= Your assignment =
When the line containing "of a line. -/" is found in the data below, copy it and each line after it through the line containing "64) (data : List DataUnit)", exactly and with no others.

= Extracted material =
-- ==== Sys2Proof/Syntax.lean ====
section
/-! DEFINITION. The commands of the block: one constructor for each row of spec/opcode_table.json, in the table's
order. The operands are the values that the event brings with it from outside (log entries 1, 5 and 8). -/
namespace Sys2Proof

/-- The level of a line. -/
inductive Level | low | high
deriving DecidableEq, Repr

/-- A command. A Management Link command carries the sequence byte and the argument bytes of its frame (R159). -/
inductive Instr
  /-- POWER_ON_RESET. R38. Power is applied or RST_N is asserted. -/
  | powerOnReset
  /-- TICK. R36. One tick; `fsync` is the level the FSYNC line shows at this tick's sample (R46). -/
  | tick (fsync : Level)
  /-- SLOT_END. R41, R42. The slot down-counter has reached 0 and the slot ends. -/
  | slotEnd
  /-- COMMIT_COMPLETION. R31. The frame start at which a pending COMMIT completes. -/
  | commitCompletion
  /-- FSYNC_EDGE. R46. FSYNC has changed to `level`. -/
  | fsyncEdge (level : Level)
  /-- SYNC_QUALIFICATION. R46 to R51. A sync qualifies. -/
  | syncQualification
  /-- SYNC_TIMEOUT_EXPIRY. R50. The sync timeout expires. -/
  | syncTimeoutExpiry
  /-- REQUEST_OFFER. R59, R151. The interconnect offers a request: its header (12.4) and write data. -/
  | requestOffer (header : BitVec 64) (data : List DataUnit)
  /-- DEADLINE_CROSSING. R75. The oldest queued request that is due crosses its deadline. -/
  | deadlineCrossing
  /-- DP_READY. R155. The memory controller signals READY. -/
  | dpReady
  /-- RELEASE. R78, R91. The Release Engine releases one request. -/
  | release
  /-- ENGAGEMENT_COMPLETION. R117. -/
  | engagementCompletion
  /-- QUIESCE_COMPLETION. R122. -/
  | quiesceCompletion
  /-- STREAM_AUTOMATIC_CLOSE. R12. -/
  | streamAutomaticClose (stream : StreamId)
  /-- RESPONSE_ARRIVAL. R101. A downstream response: its header (12.4) and read data. -/
  | responseArrival (header : BitVec 32) (data : List DataUnit)
  /-- RESPONSE_TIMEOUT_EXPIRY. R105, R106. Entry `tag` expires. -/
  | responseTimeoutExpiry (tag : Tag)
  /-- MSEL_N_ASSERTION. R159. -/
  | mselAssertion
  /-- MSEL_N_DEASSERTION. R163. -/
  | mselDeassertion
  /-- RESPONSE_FRAME_READY. R159, R164. -/
  | responseFrameReady
  /-- LINK_CRC. R160. A frame whose CRC byte mismatches has been received; `seq` is its sequence byte. -/
  | linkCrc (seq : Byte)
  /-- LINK_LENGTH. R161. A length byte of 129 to 255 has been received. -/
  | linkLength (seq : Byte)
  /-- BAD_COMMAND. R162. A frame with a good CRC and an unknown code has been received. -/
  | badCommand (seq : Byte)
  /-- STATUS. R166. Code 01h. -/
  | status (seq : Byte) (args : List Byte)
  /-- READ_SETTINGS. R167. Code 02h. -/
  | readSettings (seq : Byte) (args : List Byte)
  /-- WRITE_SETTINGS. R167. Code 03h. -/
  | writeSettings (seq : Byte) (args : List Byte)
  /-- READ_STREAM. R2. Code 04h. -/
  | readStream (seq : Byte) (args : List Byte)
  /-- WRITE_STREAM. R3 to R6. Code 05h. -/
  | writeStream (seq : Byte) (args : List Byte)
  /-- SET_STREAM_STATE. R8. Code 06h. -/
  | setStreamState (seq : Byte) (args : List Byte)
  /-- FLUSH_STREAM. R18. Code 07h. -/
  | flushStream (seq : Byte) (args : List Byte)
  /-- CLEAR_FLAGS. R136. Code 08h. -/
  | clearFlags (seq : Byte) (args : List Byte)
  /-- READ_SLOTS. R27. Code 09h. -/
  | readSlots (seq : Byte) (args : List Byte)
  /-- WRITE_SLOTS. R24. Code 0Ah. -/
  | writeSlots (seq : Byte) (args : List Byte)
  /-- SET_SLOT_COUNT. R25. Code 0Bh. -/
  | setSlotCount (seq : Byte) (args : List Byte)
  /-- COMMIT. R28, R29. Code 0Ch. -/
  | commit (seq : Byte) (args : List Byte)
  /-- ENGAGE. R116. Code 0Dh. -/
  | engage (seq : Byte) (args : List Byte)
  /-- DISENGAGE. R118. Code 0Eh. -/
  | disengage (seq : Byte) (args : List Byte)
  /-- QUIESCE. R121. Code 0Fh. -/
  | quiesce (seq : Byte) (args : List Byte)
  /-- RESUME. R124. Code 10h. -/
  | resume (seq : Byte) (args : List Byte)
  /-- SNAPSHOT. R148. Code 11h. -/
  | snapshot (seq : Byte) (args : List Byte)
  /-- READ_SNAPSHOT. R150. Code 12h. -/
  | readSnapshot (seq : Byte) (args : List Byte)
  /-- READ_EVENTS. R133. Code 13h. -/
  | readEvents (seq : Byte) (args : List Byte)
  /-- RESET. R125. Code 14h. -/
  | reset (seq : Byte) (args : List Byte)
  /-- REPEAT_LAST. R165. Code 15h. -/
  | repeatLast (seq : Byte) (args : List Byte)
  /-- REVERT_STAGED. R26. Code 16h. -/
  | revertStaged (seq : Byte) (args : List Byte)
  /-- BYTE_BOUNDARY. R159. Eight edges of MCLK have moved the byte `mdi` in. -/
  | byteBoundary (mdi : Byte)
deriving DecidableEq, Repr

end Sys2Proof
end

= Exercise answer =
/-- The level of a line. -/
inductive Level | low | high
deriving DecidableEq, Repr

/-- A command. A Management Link command carries the sequence byte and the argument bytes of its frame (R159). -/
inductive Instr
  /-- POWER_ON_RESET. R38. Power is applied or RST_N is asserted. -/
  | powerOnReset
  /-- TICK. R36. One tick; `fsync` is the level the FSYNC line shows at this tick's sample (R46). -/
  | tick (fsync : Level)
  /-- SLOT_END. R41, R42. The slot down-counter has reached 0 and the slot ends. -/
  | slotEnd
  /-- COMMIT_COMPLETION. R31. The frame start at which a pending COMMIT completes. -/
  | commitCompletion
  /-- FSYNC_EDGE. R46. FSYNC has changed to `level`. -/
  | fsyncEdge (level : Level)
  /-- SYNC_QUALIFICATION. R46 to R51. A sync qualifies. -/
  | syncQualification
  /-- SYNC_TIMEOUT_EXPIRY. R50. The sync timeout expires. -/
  | syncTimeoutExpiry
  /-- REQUEST_OFFER. R59, R151. The interconnect offers a request: its header (12.4) and write data. -/
  | requestOffer (header : BitVec 64) (data : List DataUnit)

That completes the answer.